▸ Data extracts:
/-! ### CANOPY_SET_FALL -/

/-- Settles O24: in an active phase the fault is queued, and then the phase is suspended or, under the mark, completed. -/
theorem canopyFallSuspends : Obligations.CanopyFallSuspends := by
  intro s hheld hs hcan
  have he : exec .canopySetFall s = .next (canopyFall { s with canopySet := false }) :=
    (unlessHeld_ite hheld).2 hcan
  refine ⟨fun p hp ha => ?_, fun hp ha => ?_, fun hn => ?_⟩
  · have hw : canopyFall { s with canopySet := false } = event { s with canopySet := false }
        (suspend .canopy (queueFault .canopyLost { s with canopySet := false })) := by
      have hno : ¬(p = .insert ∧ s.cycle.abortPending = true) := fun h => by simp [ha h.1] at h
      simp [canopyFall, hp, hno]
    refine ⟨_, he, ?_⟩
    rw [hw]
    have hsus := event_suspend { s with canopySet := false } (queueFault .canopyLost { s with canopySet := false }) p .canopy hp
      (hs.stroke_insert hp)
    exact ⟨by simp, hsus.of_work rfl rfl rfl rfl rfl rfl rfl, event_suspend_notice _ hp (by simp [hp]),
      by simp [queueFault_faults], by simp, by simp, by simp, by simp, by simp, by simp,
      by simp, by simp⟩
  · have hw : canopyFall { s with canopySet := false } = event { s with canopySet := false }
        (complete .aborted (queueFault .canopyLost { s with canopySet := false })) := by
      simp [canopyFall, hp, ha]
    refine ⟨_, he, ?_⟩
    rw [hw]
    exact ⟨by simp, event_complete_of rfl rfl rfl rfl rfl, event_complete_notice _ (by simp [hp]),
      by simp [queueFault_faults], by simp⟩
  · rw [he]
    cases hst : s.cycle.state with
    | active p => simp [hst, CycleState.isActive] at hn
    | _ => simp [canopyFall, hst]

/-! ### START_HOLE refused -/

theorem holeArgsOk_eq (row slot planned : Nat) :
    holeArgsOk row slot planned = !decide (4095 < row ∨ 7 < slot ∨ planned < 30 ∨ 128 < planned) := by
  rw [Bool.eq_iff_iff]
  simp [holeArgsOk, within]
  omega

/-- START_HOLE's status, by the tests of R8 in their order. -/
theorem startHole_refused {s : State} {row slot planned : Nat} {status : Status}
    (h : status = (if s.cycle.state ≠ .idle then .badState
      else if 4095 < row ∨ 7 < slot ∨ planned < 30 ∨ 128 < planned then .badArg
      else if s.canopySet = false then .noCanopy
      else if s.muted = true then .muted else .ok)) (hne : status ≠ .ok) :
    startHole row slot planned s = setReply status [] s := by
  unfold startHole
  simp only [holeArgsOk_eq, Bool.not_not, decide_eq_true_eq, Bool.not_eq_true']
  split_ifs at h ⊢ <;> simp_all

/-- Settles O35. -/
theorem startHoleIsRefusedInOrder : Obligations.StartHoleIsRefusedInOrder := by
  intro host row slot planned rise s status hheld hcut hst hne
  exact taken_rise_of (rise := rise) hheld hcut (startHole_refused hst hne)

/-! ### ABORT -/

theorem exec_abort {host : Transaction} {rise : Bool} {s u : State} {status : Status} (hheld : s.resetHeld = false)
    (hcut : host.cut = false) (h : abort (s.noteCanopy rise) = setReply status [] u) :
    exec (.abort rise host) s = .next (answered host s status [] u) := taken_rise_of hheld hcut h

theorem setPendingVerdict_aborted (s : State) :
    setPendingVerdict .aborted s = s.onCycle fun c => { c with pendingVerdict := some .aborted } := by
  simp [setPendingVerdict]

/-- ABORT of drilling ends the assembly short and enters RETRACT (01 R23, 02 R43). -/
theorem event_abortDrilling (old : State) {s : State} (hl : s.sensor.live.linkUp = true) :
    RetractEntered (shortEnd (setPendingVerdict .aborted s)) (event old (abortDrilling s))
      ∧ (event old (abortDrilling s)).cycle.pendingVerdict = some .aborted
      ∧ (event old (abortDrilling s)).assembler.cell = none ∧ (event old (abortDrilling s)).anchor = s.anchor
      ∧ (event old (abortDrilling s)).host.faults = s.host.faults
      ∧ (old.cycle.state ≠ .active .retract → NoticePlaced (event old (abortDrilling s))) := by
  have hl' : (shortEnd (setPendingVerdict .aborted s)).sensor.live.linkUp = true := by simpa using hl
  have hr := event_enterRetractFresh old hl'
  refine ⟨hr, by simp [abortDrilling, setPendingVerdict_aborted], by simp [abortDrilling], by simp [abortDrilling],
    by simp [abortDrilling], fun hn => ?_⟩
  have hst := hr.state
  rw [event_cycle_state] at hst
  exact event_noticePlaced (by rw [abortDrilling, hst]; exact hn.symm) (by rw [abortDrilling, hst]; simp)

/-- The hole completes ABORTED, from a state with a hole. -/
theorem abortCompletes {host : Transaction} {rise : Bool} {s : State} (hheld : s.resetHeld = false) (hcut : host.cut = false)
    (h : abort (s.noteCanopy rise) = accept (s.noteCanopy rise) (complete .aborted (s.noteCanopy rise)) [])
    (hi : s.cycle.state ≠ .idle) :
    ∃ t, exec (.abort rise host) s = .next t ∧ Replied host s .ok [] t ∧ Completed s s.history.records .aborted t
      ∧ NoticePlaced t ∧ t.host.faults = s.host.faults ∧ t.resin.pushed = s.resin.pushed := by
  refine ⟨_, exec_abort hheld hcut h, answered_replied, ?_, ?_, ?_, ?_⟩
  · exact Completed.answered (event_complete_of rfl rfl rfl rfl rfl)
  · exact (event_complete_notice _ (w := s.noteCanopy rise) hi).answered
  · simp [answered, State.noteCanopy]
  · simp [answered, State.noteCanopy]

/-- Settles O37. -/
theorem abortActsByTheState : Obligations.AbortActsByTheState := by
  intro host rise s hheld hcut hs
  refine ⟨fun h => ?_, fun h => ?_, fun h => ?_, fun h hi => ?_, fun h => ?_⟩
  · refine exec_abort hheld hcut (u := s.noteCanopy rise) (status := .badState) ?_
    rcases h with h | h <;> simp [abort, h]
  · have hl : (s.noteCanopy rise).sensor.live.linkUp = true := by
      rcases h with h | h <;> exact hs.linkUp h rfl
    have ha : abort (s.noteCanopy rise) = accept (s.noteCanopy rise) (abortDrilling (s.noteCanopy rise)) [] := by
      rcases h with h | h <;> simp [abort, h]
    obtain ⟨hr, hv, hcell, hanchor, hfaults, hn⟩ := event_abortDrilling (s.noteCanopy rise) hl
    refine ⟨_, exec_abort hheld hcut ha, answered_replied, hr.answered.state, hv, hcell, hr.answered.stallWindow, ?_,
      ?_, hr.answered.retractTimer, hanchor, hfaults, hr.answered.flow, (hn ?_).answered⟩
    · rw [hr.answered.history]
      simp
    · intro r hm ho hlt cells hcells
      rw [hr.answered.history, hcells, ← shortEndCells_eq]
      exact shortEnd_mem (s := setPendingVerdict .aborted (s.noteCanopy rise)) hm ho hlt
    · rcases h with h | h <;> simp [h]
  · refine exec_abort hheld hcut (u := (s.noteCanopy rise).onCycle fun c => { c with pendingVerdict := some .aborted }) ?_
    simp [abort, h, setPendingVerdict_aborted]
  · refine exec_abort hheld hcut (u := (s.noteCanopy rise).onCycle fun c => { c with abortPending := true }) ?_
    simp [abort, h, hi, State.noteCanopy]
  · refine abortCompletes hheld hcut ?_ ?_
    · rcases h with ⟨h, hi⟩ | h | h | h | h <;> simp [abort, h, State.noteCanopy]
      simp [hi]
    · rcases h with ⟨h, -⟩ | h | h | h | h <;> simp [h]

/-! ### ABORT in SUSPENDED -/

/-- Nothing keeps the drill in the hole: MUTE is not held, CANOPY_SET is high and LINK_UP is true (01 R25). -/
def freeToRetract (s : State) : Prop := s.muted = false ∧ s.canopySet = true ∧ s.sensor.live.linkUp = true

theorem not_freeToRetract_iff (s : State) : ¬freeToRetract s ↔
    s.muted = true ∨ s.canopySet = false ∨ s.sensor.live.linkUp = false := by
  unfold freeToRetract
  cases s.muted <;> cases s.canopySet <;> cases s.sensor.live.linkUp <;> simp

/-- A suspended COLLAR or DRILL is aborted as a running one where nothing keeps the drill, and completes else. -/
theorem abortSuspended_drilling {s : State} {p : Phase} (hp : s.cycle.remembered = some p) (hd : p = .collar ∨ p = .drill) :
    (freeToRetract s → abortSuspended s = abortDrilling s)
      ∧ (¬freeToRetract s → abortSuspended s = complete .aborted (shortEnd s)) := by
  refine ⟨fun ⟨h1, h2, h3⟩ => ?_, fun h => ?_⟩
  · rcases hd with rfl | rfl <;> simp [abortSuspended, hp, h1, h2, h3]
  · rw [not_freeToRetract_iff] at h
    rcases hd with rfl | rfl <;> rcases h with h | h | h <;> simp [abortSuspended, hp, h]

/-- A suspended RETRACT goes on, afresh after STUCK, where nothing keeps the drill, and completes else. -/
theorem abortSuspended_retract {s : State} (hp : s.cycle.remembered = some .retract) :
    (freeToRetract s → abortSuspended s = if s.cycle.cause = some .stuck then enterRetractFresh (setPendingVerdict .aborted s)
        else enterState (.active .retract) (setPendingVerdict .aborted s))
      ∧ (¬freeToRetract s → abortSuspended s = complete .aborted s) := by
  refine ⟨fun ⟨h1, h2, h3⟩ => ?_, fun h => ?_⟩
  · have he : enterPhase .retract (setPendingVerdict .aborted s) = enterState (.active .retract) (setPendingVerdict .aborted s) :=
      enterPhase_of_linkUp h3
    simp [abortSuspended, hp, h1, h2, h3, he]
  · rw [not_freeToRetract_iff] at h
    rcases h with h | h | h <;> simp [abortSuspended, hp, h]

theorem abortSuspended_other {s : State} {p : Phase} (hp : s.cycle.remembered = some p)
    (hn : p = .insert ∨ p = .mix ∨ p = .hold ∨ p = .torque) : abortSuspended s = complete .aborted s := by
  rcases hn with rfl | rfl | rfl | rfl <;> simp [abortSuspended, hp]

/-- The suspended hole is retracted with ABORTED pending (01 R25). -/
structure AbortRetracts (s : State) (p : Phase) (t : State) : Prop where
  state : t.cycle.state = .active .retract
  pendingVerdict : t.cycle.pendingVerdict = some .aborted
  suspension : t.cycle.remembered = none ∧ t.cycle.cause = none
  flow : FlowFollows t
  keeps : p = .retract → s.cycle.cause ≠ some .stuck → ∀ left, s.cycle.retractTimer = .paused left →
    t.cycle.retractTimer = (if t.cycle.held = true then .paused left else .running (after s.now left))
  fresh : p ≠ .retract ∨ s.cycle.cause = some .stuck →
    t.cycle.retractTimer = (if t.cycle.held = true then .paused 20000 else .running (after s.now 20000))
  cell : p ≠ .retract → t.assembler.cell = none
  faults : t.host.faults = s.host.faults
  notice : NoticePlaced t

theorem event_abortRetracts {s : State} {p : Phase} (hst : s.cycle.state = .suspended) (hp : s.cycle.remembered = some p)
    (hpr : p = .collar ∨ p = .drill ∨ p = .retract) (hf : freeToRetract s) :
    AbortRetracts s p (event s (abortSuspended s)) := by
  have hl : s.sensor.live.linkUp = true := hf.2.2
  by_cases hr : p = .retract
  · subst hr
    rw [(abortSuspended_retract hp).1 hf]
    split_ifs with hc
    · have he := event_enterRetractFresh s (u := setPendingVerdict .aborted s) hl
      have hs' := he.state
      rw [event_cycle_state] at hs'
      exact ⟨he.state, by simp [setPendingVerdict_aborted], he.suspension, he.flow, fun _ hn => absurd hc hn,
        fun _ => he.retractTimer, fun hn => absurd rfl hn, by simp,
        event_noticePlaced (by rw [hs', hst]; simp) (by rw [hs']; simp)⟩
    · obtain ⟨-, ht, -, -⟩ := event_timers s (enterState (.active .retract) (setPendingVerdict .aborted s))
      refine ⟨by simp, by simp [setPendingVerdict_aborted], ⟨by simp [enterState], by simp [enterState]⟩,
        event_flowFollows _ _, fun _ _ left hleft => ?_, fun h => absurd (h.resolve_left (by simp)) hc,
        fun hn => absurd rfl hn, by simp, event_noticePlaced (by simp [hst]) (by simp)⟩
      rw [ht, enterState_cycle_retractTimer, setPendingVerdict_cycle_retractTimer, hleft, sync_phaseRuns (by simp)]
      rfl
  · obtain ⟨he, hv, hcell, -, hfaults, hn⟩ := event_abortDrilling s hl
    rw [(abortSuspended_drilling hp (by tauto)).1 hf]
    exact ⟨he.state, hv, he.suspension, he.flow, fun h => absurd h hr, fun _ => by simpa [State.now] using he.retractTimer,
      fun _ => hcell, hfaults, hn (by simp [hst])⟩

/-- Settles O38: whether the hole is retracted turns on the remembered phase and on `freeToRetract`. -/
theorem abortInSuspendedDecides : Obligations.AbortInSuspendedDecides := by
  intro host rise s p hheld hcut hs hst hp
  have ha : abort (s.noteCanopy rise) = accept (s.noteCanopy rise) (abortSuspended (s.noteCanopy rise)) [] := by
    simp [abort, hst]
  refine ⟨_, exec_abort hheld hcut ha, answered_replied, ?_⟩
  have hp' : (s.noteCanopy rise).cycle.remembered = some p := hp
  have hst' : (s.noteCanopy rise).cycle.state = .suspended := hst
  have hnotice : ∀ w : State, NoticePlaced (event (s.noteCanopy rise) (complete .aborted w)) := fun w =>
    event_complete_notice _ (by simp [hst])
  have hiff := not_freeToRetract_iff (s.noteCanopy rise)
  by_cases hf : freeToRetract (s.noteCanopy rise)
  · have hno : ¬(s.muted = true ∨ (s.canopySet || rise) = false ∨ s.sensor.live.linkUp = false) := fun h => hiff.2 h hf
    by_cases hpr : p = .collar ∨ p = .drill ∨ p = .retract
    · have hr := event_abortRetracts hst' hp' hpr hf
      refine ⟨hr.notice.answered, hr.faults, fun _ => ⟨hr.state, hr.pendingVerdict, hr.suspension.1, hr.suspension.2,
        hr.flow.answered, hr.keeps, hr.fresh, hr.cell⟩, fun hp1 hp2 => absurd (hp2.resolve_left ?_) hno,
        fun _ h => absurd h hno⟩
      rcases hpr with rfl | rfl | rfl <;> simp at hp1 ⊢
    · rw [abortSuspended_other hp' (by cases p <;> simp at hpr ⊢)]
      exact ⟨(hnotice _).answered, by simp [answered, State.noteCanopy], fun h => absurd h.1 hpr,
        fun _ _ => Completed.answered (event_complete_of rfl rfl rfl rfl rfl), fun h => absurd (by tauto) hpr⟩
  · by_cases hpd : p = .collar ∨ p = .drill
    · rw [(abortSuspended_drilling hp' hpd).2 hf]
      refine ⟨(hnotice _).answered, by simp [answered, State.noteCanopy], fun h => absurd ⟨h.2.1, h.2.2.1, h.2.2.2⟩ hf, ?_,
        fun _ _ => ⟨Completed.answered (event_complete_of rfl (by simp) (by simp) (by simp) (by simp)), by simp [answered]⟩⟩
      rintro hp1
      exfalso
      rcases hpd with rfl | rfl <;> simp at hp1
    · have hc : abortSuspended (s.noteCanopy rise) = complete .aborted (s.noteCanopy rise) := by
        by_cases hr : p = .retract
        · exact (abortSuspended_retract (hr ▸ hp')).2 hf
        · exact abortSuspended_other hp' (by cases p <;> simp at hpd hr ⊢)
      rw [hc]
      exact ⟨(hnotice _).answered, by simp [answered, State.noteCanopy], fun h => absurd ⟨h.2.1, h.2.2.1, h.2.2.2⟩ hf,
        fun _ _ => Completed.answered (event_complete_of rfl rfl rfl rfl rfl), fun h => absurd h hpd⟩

▸ Try it: Take from the material above the lines running from the one with "exact ⟨he.state, hv, he.suspension, he.flow, fun" through the one with "Settles O38: whether", and repeat them exactly, with nothing else.

▸ Exercise result:
    exact ⟨he.state, hv, he.suspension, he.flow, fun h => absurd h hr, fun _ => by simpa [State.now] using he.retractTimer,
      fun _ => hcell, hfaults, hn (by simp [hst])⟩

/-- Settles O38: whether the hole is retracted turns on the remembered phase and on `freeToRetract`. -/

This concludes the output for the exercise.